• **DESCRIPTION OF THE TASK**:
How many lines of the listing below hold the word "assembler"? Answer with the number alone.

• **MATERIAL FOR THE TASK**:
/-- All 20 bytes of HDR are readable together exactly when each is (10_state.md R20). -/
theorem Memory.readFrom_isSome (m : Memory) (o n : Nat) :
    (m.readFrom o n).isSome = true ↔ ∀ i, i < n → (m.read (o + i)).isSome = true := by
  induction n generalizing o with
  | zero => simp [Memory.readFrom]
  | succ n ih =>
    have hrec : (m.readFrom o (n + 1)).isSome = true ↔
        (m.read o).isSome = true ∧ (m.readFrom (o + 1) n).isSome = true := by
      simp only [Memory.readFrom]
      cases m.read o <;> cases m.readFrom (o + 1) n <;> simp
    rw [hrec, ih]
    constructor
    · rintro ⟨h0, hi⟩ i hlt
      cases i with
      | zero => exact h0
      | succ i => rw [show o + (i + 1) = o + 1 + i by omega]; exact hi i (by omega)
    · intro h
      refine ⟨h 0 (by omega), fun i hlt => ?_⟩
      rw [show o + 1 + i = o + (i + 1) by omega]; exact h (i + 1) (by omega)

end Sys2Proof.Machine
end

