/-- Settles O30: both states read the same header, and CSUM's result is that header's checksum. -/
theorem csumDependsOnHdrAndAddressesAlone : Obligations.CsumDependsOnHdrAndAddressesAlone := by
  intro srcip dstip s s' ⟨_, _, hwritten, _⟩ _ hv hv' hsame
  obtain ⟨header, hr⟩ := Option.isSome_iff_exists.1 (hwritten hv)
  have hr' : s'.hdr.readFrom 0 20 = some header :=
    Memory.readFrom_congr (fun i hi => by simpa using hsame ⟨i, hi⟩) hr
  obtain ⟨t, ht, -, -, -, hc, -⟩ := exec_csum_of_segment hv hr srcip dstip
  obtain ⟨t', ht', -, -, -, hc', -⟩ := exec_csum_of_segment hv' hr' srcip dstip
  exact ⟨t, t', ht, ht', hc.trans hc'.symm⟩

/-- In canonical form no byte from offset 20 on has a value (10_state.md R20). -/
theorem Memory.read_eq_none_of_le {m : Memory} (hm : m.wf) {a : Nat} (ha : 20 ≤ a) : m.read a = none := by
  obtain ⟨-, hbound⟩ := hm
  induction m with
  | nil => rfl
  | cons c rest ih =>
    have hc : c.1 < 20 := hbound c (by simp)
    rw [Memory.read, if_neg (by omega), ih fun d hd => hbound d (by simp [hd])]

/-- Two headers in canonical form with the same 20 bytes are the same data. -/
theorem Memory.eq_of_readFrom {m m' : Memory} {header : List Byte} (hm : m.wf) (hm' : m'.wf)
    (h : m.readFrom 0 20 = some header) (h' : m'.readFrom 0 20 = some header) : m = m' := by
  refine Memory.eq_of_reads hm hm' fun a => ?_
  by_cases ha : a < 20
  · exact (Memory.read_of_readFrom h ⟨a, ha⟩).trans (Memory.read_of_readFrom h' ⟨a, ha⟩).symm
  · rw [Memory.read_eq_none_of_le hm (Nat.not_lt.1 ha), Memory.read_eq_none_of_le hm' (Nat.not_lt.1 ha)]

/-! ## The checksum inserted -/

/-- The CHECKSUM field is the header's word 8 (30_encoding.md R60). -/
theorem wordAt_checksum_field {pre : List Byte} (hpre : pre.length = 16) (x : Half) (post : List Byte) :
    wordAt (pre ++ put16 x ++ post) 8 = x.toNat := by
  rw [List.append_assoc]
  exact (wordAt_append_right (n := 8) hpre (put16 x ++ post) 0).trans (toNat_hiByte_loByte x)

/-- A segment whose CHECKSUM port shows 0 is a header with a zero CHECKSUM field, bytes 16 and 17 (40_codec.md R113). -/
theorem exists_zero_checksum_segment {s : State} (hs : s.Inv) (hv : s.hdrValid = true)
    (hz : readPort .checksum s = some 0) :
    ∃ pre post, pre.length = 16 ∧ s.hdr.readFrom 0 20 = some (pre ++ put16 0 ++ post) := by
  obtain ⟨_, _, hwritten, _⟩ := hs
  obtain ⟨header, hr⟩ := Option.isSome_iff_exists.1 (hwritten hv)
  obtain ⟨pre, x, post, rfl, hpre⟩ := exists_checksum_field ((Memory.readFrom_eq_some ..).1 hr).1
  obtain ⟨-, hport, -⟩ := tail_ports_of_reads hv (Memory.read_of_readFrom hr)
  have hx : x.toNat = 0 := (wordAt_checksum_field hpre x post).symm.trans (Option.some.inj (hport.symm.trans hz))
  obtain rfl : x = 0 := BitVec.eq_of_toNat_eq hx
  exact ⟨pre, post, hpre, hr⟩

/-- CSUM over a segment with a zero CHECKSUM field, then SETCSUM of its result: both complete, and HDR then has that
result in the field (41_checksum.md section 3). -/
theorem exec_csum_setcsum_of_segment {s : State} {pre post : List Byte} (hv : s.hdrValid = true)
    (hpre : pre.length = 16) (hr : s.hdr.readFrom 0 20 = some (pre ++ put16 0 ++ post)) (srcip dstip : Word) :
    ∃ t1 t2, exec (.csum srcip dstip) s = .next t1 ∧ exec (.setcsum t1.csum) t1 = .next t2 ∧
      t1.csum = ocsum (checksumBuffer srcip dstip (pre ++ put16 0 ++ post)) ∧ t2.hdrValid = true ∧
      t2.hdr.readFrom 0 20 = some (pre ++ put16 t1.csum ++ post) := by
  obtain ⟨t1, h1, hv1, hr1, -, hc1, -⟩ := exec_csum_of_segment hv hr srcip dstip
  obtain ⟨t2, h2, hv2, hr2, -⟩ := exec_setcsum_of_segment hv1 hpre hr1 t1.csum
  exact ⟨t1, t2, h1, h2, hc1, hv2, hr2⟩

/-- Settles O28: the second CSUM is over the buffer with the first one's result inserted. -/
theorem insertedChecksumVerifies : Obligations.InsertedChecksumVerifies := by
  intro srcip dstip s hs hv hz
  obtain ⟨pre, post, hpre, hr⟩ := exists_zero_checksum_segment hs hv hz
  obtain ⟨t1, t2, h1, h2, hc1, hv2, hr2⟩ := exec_csum_setcsum_of_segment hv hpre hr srcip dstip
  obtain ⟨t3, h3, -, -, -, hc3, herr, -⟩ := exec_csum_of_segment hv2 hr2 srcip dstip
  have hzero : t3.csum = 0 := by rw [hc3, hc1, ocsum_checksum_inserted hpre]
  exact ⟨t1, t2, t3, h1, h2, h3, hzero, herr⟩

/-- Settles O29: the two SETCSUMs leave HDR's 20 bytes as they were, and the canonical form, which every command keeps,
makes that the same data. -/
theorem checksumInsertedAndZeroedComesBack : Obligations.ChecksumInsertedAndZeroedComesBack := by
  intro srcip dstip s hs hv hz
  obtain ⟨pre, post, hpre, hr⟩ := exists_zero_checksum_segment hs hv hz
  obtain ⟨t1, t2, h1, h2, hc1, hv2, hr2⟩ := exec_csum_setcsum_of_segment hv hpre hr srcip dstip
  obtain ⟨t3, h3, hv3, hr3, -⟩ := exec_setcsum_of_segment hv2 hpre hr2 0
  obtain ⟨t4, h4, -, -, -, hc4, -⟩ := exec_csum_of_segment hv3 hr3 srcip dstip
  obtain ⟨hwf3, -⟩ := inv_of_exec (inv_of_exec (inv_of_exec hs h1) h2) h3
  obtain ⟨hwf, -⟩ := hs
  exact ⟨t1, t2, t3, t4, h1, h2, h3, Memory.eq_of_readFrom hwf3 hwf hr3 hr, h4, hc4.trans hc1.symm⟩
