-- ==== Sys2Proof/Machine/RegFile.lean ====
section
/-! DEFINITION. The register file as a whole, and the free values a reset leaves in it. -/

namespace Sys2Proof.Machine

/-- The register file with `f r` in register `r`. Irreducible for the elaborator, which would otherwise unfold all 32
entries whenever it compares two states; the kernel evaluates it. -/
@[irreducible] def regFile (f : Reg → Word) : Vector Word 32 := Vector.ofFn f

/-- A register file that nothing has written: register `r` holds free value `n + r` (`70_reset_and_hazards.md` R231:
no value may be assumed; log 3, 6). -/
def freeRegs (n : Nat) : Vector Word 32 := regFile fun r => Config.freeWord (n + r.val)

end Sys2Proof.Machine
end

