-- ==== Sys2Proof/Machine/SBox.lean ====
section
/-! DEFINITION. Family 2, SubBytes and InvSubBytes: the two ROMs, `SBOX`, `ISBOX`, `SUBW`, `ISUBW`
(`spec/41_sbox.md`). The tables are the spec's R101 and R103, which it takes from FIPS-197 (PRESUMED: log 11). -/

namespace Sys2Proof.Machine

/-- The table `SBOX` of R101, one row per high nibble of the index. -/
def sboxRows : List (List Byte) :=
  [
    [0x63, 0x7C, 0x77, 0x7B, 0xF2, 0x6B, 0x6F, 0xC5, 0x30, 0x01, 0x67, 0x2B, 0xFE, 0xD7, 0xAB, 0x76],
    [0xCA, 0x82, 0xC9, 0x7D, 0xFA, 0x59, 0x47, 0xF0, 0xAD, 0xD4, 0xA2, 0xAF, 0x9C, 0xA4, 0x72, 0xC0],
    [0xB7, 0xFD, 0x93, 0x26, 0x36, 0x3F, 0xF7, 0xCC, 0x34, 0xA5, 0xE5, 0xF1, 0x71, 0xD8, 0x31, 0x15],
    [0x04, 0xC7, 0x23, 0xC3, 0x18, 0x96, 0x05, 0x9A, 0x07, 0x12, 0x80, 0xE2, 0xEB, 0x27, 0xB2, 0x75],
    [0x09, 0x83, 0x2C, 0x1A, 0x1B, 0x6E, 0x5A, 0xA0, 0x52, 0x3B, 0xD6, 0xB3, 0x29, 0xE3, 0x2F, 0x84],
    [0x53, 0xD1, 0x00, 0xED, 0x20, 0xFC, 0xB1, 0x5B, 0x6A, 0xCB, 0xBE, 0x39, 0x4A, 0x4C, 0x58, 0xCF],
    [0xD0, 0xEF, 0xAA, 0xFB, 0x43, 0x4D, 0x33, 0x85, 0x45, 0xF9, 0x02, 0x7F, 0x50, 0x3C, 0x9F, 0xA8],
    [0x51, 0xA3, 0x40, 0x8F, 0x92, 0x9D, 0x38, 0xF5, 0xBC, 0xB6, 0xDA, 0x21, 0x10, 0xFF, 0xF3, 0xD2]] ++
  [
    [0xCD, 0x0C, 0x13, 0xEC, 0x5F, 0x97, 0x44, 0x17, 0xC4, 0xA7, 0x7E, 0x3D, 0x64, 0x5D, 0x19, 0x73],
    [0x60, 0x81, 0x4F, 0xDC, 0x22, 0x2A, 0x90, 0x88, 0x46, 0xEE, 0xB8, 0x14, 0xDE, 0x5E, 0x0B, 0xDB],
    [0xE0, 0x32, 0x3A, 0x0A, 0x49, 0x06, 0x24, 0x5C, 0xC2, 0xD3, 0xAC, 0x62, 0x91, 0x95, 0xE4, 0x79],
    [0xE7, 0xC8, 0x37, 0x6D, 0x8D, 0xD5, 0x4E, 0xA9, 0x6C, 0x56, 0xF4, 0xEA, 0x65, 0x7A, 0xAE, 0x08],
    [0xBA, 0x78, 0x25, 0x2E, 0x1C, 0xA6, 0xB4, 0xC6, 0xE8, 0xDD, 0x74, 0x1F, 0x4B, 0xBD, 0x8B, 0x8A],
    [0x70, 0x3E, 0xB5, 0x66, 0x48, 0x03, 0xF6, 0x0E, 0x61, 0x35, 0x57, 0xB9, 0x86, 0xC1, 0x1D, 0x9E],
    [0xE1, 0xF8, 0x98, 0x11, 0x69, 0xD9, 0x8E, 0x94, 0x9B, 0x1E, 0x87, 0xE9, 0xCE, 0x55, 0x28, 0xDF],
    [0x8C, 0xA1, 0x89, 0x0D, 0xBF, 0xE6, 0x42, 0x68, 0x41, 0x99, 0x2D, 0x0F, 0xB0, 0x54, 0xBB, 0x16]]

/-- The table `INVSBOX` of R103, same layout. -/
def invSboxRows : List (List Byte) :=
  [
    [0x52, 0x09, 0x6A, 0xD5, 0x30, 0x36, 0xA5, 0x38, 0xBF, 0x40, 0xA3, 0x9E, 0x81, 0xF3, 0xD7, 0xFB],
    [0x7C, 0xE3, 0x39, 0x82, 0x9B, 0x2F, 0xFF, 0x87, 0x34, 0x8E, 0x43, 0x44, 0xC4, 0xDE, 0xE9, 0xCB],
    [0x54, 0x7B, 0x94, 0x32, 0xA6, 0xC2, 0x23, 0x3D, 0xEE, 0x4C, 0x95, 0x0B, 0x42, 0xFA, 0xC3, 0x4E],
    [0x08, 0x2E, 0xA1, 0x66, 0x28, 0xD9, 0x24, 0xB2, 0x76, 0x5B, 0xA2, 0x49, 0x6D, 0x8B, 0xD1, 0x25],
    [0x72, 0xF8, 0xF6, 0x64, 0x86, 0x68, 0x98, 0x16, 0xD4, 0xA4, 0x5C, 0xCC, 0x5D, 0x65, 0xB6, 0x92],
    [0x6C, 0x70, 0x48, 0x50, 0xFD, 0xED, 0xB9, 0xDA, 0x5E, 0x15, 0x46, 0x57, 0xA7, 0x8D, 0x9D, 0x84],
    [0x90, 0xD8, 0xAB, 0x00, 0x8C, 0xBC, 0xD3, 0x0A, 0xF7, 0xE4, 0x58, 0x05, 0xB8, 0xB3, 0x45, 0x06],
    [0xD0, 0x2C, 0x1E, 0x8F, 0xCA, 0x3F, 0x0F, 0x02, 0xC1, 0xAF, 0xBD, 0x03, 0x01, 0x13, 0x8A, 0x6B]] ++
  [
    [0x3A, 0x91, 0x11, 0x41, 0x4F, 0x67, 0xDC, 0xEA, 0x97, 0xF2, 0xCF, 0xCE, 0xF0, 0xB4, 0xE6, 0x73],
    [0x96, 0xAC, 0x74, 0x22, 0xE7, 0xAD, 0x35, 0x85, 0xE2, 0xF9, 0x37, 0xE8, 0x1C, 0x75, 0xDF, 0x6E],
    [0x47, 0xF1, 0x1A, 0x71, 0x1D, 0x29, 0xC5, 0x89, 0x6F, 0xB7, 0x62, 0x0E, 0xAA, 0x18, 0xBE, 0x1B],
    [0xFC, 0x56, 0x3E, 0x4B, 0xC6, 0xD2, 0x79, 0x20, 0x9A, 0xDB, 0xC0, 0xFE, 0x78, 0xCD, 0x5A, 0xF4],
    [0x1F, 0xDD, 0xA8, 0x33, 0x88, 0x07, 0xC7, 0x31, 0xB1, 0x12, 0x10, 0x59, 0x27, 0x80, 0xEC, 0x5F],
    [0x60, 0x51, 0x7F, 0xA9, 0x19, 0xB5, 0x4A, 0x0D, 0x2D, 0xE5, 0x7A, 0x9F, 0x93, 0xC9, 0x9C, 0xEF],
    [0xA0, 0xE0, 0x3B, 0x4D, 0xAE, 0x2A, 0xF5, 0xB0, 0xC8, 0xEB, 0xBB, 0x3C, 0x83, 0x53, 0x99, 0x61],
    [0x17, 0x2B, 0x04, 0x7E, 0xBA, 0x77, 0xD6, 0x26, 0xE1, 0x69, 0x14, 0x63, 0x55, 0x21, 0x0C, 0x7D]]

/-- The entry at index `a`: row by the high nibble, column by the low nibble (R101). -/
def lookup (rows : List (List Byte)) (a : Byte) : Byte :=
  (rows.getD (a.toNat / 16) []).getD (a.toNat % 16) 0

/-- `SBOX[a]` (R101). -/
def sbox (a : Byte) : Byte := lookup sboxRows a

/-- `INVSBOX[a]` (R103). -/
def invSbox (a : Byte) : Byte := lookup invSboxRows a

/-- `substitute(w)[i] = SBOX[w[i]]` (R100). -/
def substitute (w : Word) : Word := wordOfBytes fun i => sbox (byteAt w i)

/-- `invsubstitute(w)[i] = INVSBOX[w[i]]` (R104). -/
def invSubstitute (w : Word) : Word := wordOfBytes fun i => invSbox (byteAt w i)

/-- `SBOX a` (R106): `DOUT <- zext_128(SBOX[a])`. -/
def execSbox (a : Byte) (s : State) : Host.Outcome State Fault Refusal :=
  .next (s.writeDout (zext128 (sbox a)))

/-- `ISBOX a` (R107): `DOUT <- zext_128(INVSBOX[a])`. -/
def execIsbox (a : Byte) (s : State) : Host.Outcome State Fault Refusal :=
  .next (s.writeDout (zext128 (invSbox a)))

/-- `SUBW rd` (R108): `x[rd] <- substitute(x[rd])`. -/
def execSubw (rd : Reg) (s : State) : Host.Outcome State Fault Refusal :=
  .next (s.writeX rd (substitute (s.readX rd)))

/-- `ISUBW rd` (R109): `x[rd] <- invsubstitute(x[rd])`. -/
def execIsubw (rd : Reg) (s : State) : Host.Outcome State Fault Refusal :=
  .next (s.writeX rd (invSubstitute (s.readX rd)))

end Sys2Proof.Machine
end

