-- ==== Sys2Proof/Machine/HostProtocol.lean ====
section
/-! DEFINITION. The host's side: what software around the block does (`spec/70_reset_and_hazards.md` R236 to R248,
`spec/30_encoding.md` R83, R84). None of it is behaviour of the block and no step calls it (`00_scope.md` R6; log 13). -/

namespace Sys2Proof.Machine

/-- The padded length `T` of a message of `len` bytes (R237). -/
def padTarget (len : Nat) : Nat := 128 * ((len + 18 + 127) / 128)

/-- Byte `T-1-i` of a padded message of `len` bytes: byte `i`, least significant first, of its bit length (R241). -/
def bitLengthByte (len i : Nat) : Byte := BitVec.ofNat 8 ((8 * len) >>> (8 * i))

/-- The padding steps 2 to 6 in the document's order (R237 to R241): the tag is written after the marker and may
overwrite it (R240). -/
def padBytes (m : List Byte) : List Byte :=
  let t := padTarget m.length
  let zeroed := m ++ List.replicate (t - m.length) 0
  let tagged := ((zeroed.set m.length 0x80).set (t - 18) 0x00).set (t - 17) 0x02
  (List.range 16).foldl (fun p i => p.set (t - 1 - i) (bitLengthByte m.length i)) tagged

/-- `pad`: fails when the bit length does not fit its 128-bit field (R241, U15). -/
def pad (m : List Byte) : Option (List Byte) :=
  if 8 * m.length < 2 ^ 128 then some (padBytes m) else none

/-- The Word of 16 bytes of a list, from offset `off` (R156, R243). -/
def wordOfList (p : List Byte) (off : Nat) : Word := wordOfBytes fun i => p.getD (off + i) 0

/-- A command that ignores `din`, as the host presents it (`30_encoding.md` R75: any `din` will do). -/
def plain (i : Instr) : HostInput := .command (encode i) 0

/-- `KSEED rd, off` (R84). -/
def pseudoKseed (rd : Reg) (off : Offset) : List HostInput := [plain (.toword rd off), plain (.kinit rd)]

/-- `HASHBLK idx` (R84). -/
def pseudoHashblk (idx : Offset) : List HostInput := [plain (.toblk idx), plain .compress]

/-- `LDV <- w0, ..., w7` (R84, R244): the eight Words given by index. -/
def pseudoLdv (iv : Vector Word 8) : List HostInput :=
  (List.range 8).map fun i => .command (encode (.ldw (regOf (16 + i)))) (iv.toList.getD i 0)

/-- `RDV` (R84, R246). -/
def pseudoRdv : List HostInput := (List.range 4).map fun i => plain (.rdw (regOf (16 + i)))

/-- `ENC2 rd, rk, rsalt` (R84). -/
def pseudoEnc2 (rd rk rsalt : Reg) : List HostInput := [plain (.aesrnd rd rk), plain (.aesrnd rd rsalt)]

/-- Storing 16 bytes per `STM`, padded byte `from + q` to `MSG[q]`, for `count` Words (R243; `20_memory.md` R60). -/
def storeWords (p : List Byte) (start count : Nat) : List HostInput :=
  (List.range count).map fun q =>
    .command (encode (.stm (BitVec.ofNat 16 (16 * q)))) (wordOfList p (start + 16 * q))

/-- The commands of one hash computation with the padded message `p` whole in `MSG` (R242 to R246). -/
def hashResident (iv : Vector Word 8) (p : List Byte) : List HostInput :=
  storeWords p 0 (p.length / 16) ++ pseudoKseed 0 (BitVec.ofNat 16 (p.length - 16)) ++ pseudoLdv iv ++
    (List.range (p.length / 128)).flatMap (fun i => pseudoHashblk (BitVec.ofNat 16 i)) ++ pseudoRdv

/-- The same with one Block at a time in `MSG` (`20_memory.md` R60): the key comes by `LDW`. -/
def hashStreamed (iv : Vector Word 8) (p : List Byte) : List HostInput :=
  [.command (encode (.ldw 0)) (wordOfList p (p.length - 16)), plain (.kinit 0)] ++ pseudoLdv iv ++
    (List.range (p.length / 128)).flatMap (fun i => storeWords p (128 * i) 8 ++ pseudoHashblk 0) ++ pseudoRdv

/-- The digest: the 16 flat bytes of each of the four Words read, in order (R246). -/
def digestBytes (words : List Word) : List Byte :=
  words.flatMap fun w => (List.range 16).map fun i => byteAt w i

/-- One uppercase hexadecimal digit. -/
def hexDigit (n : Nat) : Char := "0123456789ABCDEF".toList.getD n '0'

/-- The rendering: two uppercase digits per byte, most significant nibble first (R247). -/
def renderDigest (bs : List Byte) : List Char :=
  bs.flatMap fun b => [hexDigit (b.toNat / 16), hexDigit (b.toNat % 16)]

/-- A register as the assembler writes it (R83). -/
def regText (r : Reg) : String := "x" ++ toString r.val

/-- A command as the assembler writes it: mnemonic, then the operands in the table's order, separated by commas, numbers
in decimal (R83). -/
def assembly (i : Instr) : String :=
  let operands : List String :=
    match i with
    | .ldw r | .rdw r | .subw r | .isubw r | .shrows r | .mixcol r | .kinit r | .knext r | .w2m r | .m2w r => [regText r]
    | .addkey rd rs | .aesrnd rd rs => [regText rd, regText rs]
    | .stm n | .toblk n => [toString n.toNat]
    | .gfmul a b => [toString a.toNat, toString b.toNat]
    | .sbox a | .isbox a => [toString a.toNat]
    | .toword rd off => [regText rd, toString off.toNat]
    | .nop | .rdst | .build | .bigsub | .bigshr | .bigmix | .round | .final | .compress => []
  match operands with
  | [] => i.mnemonic
  | ops => i.mnemonic ++ " " ++ ", ".intercalate ops

end Sys2Proof.Machine
end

• **ANSWER AREA**:
2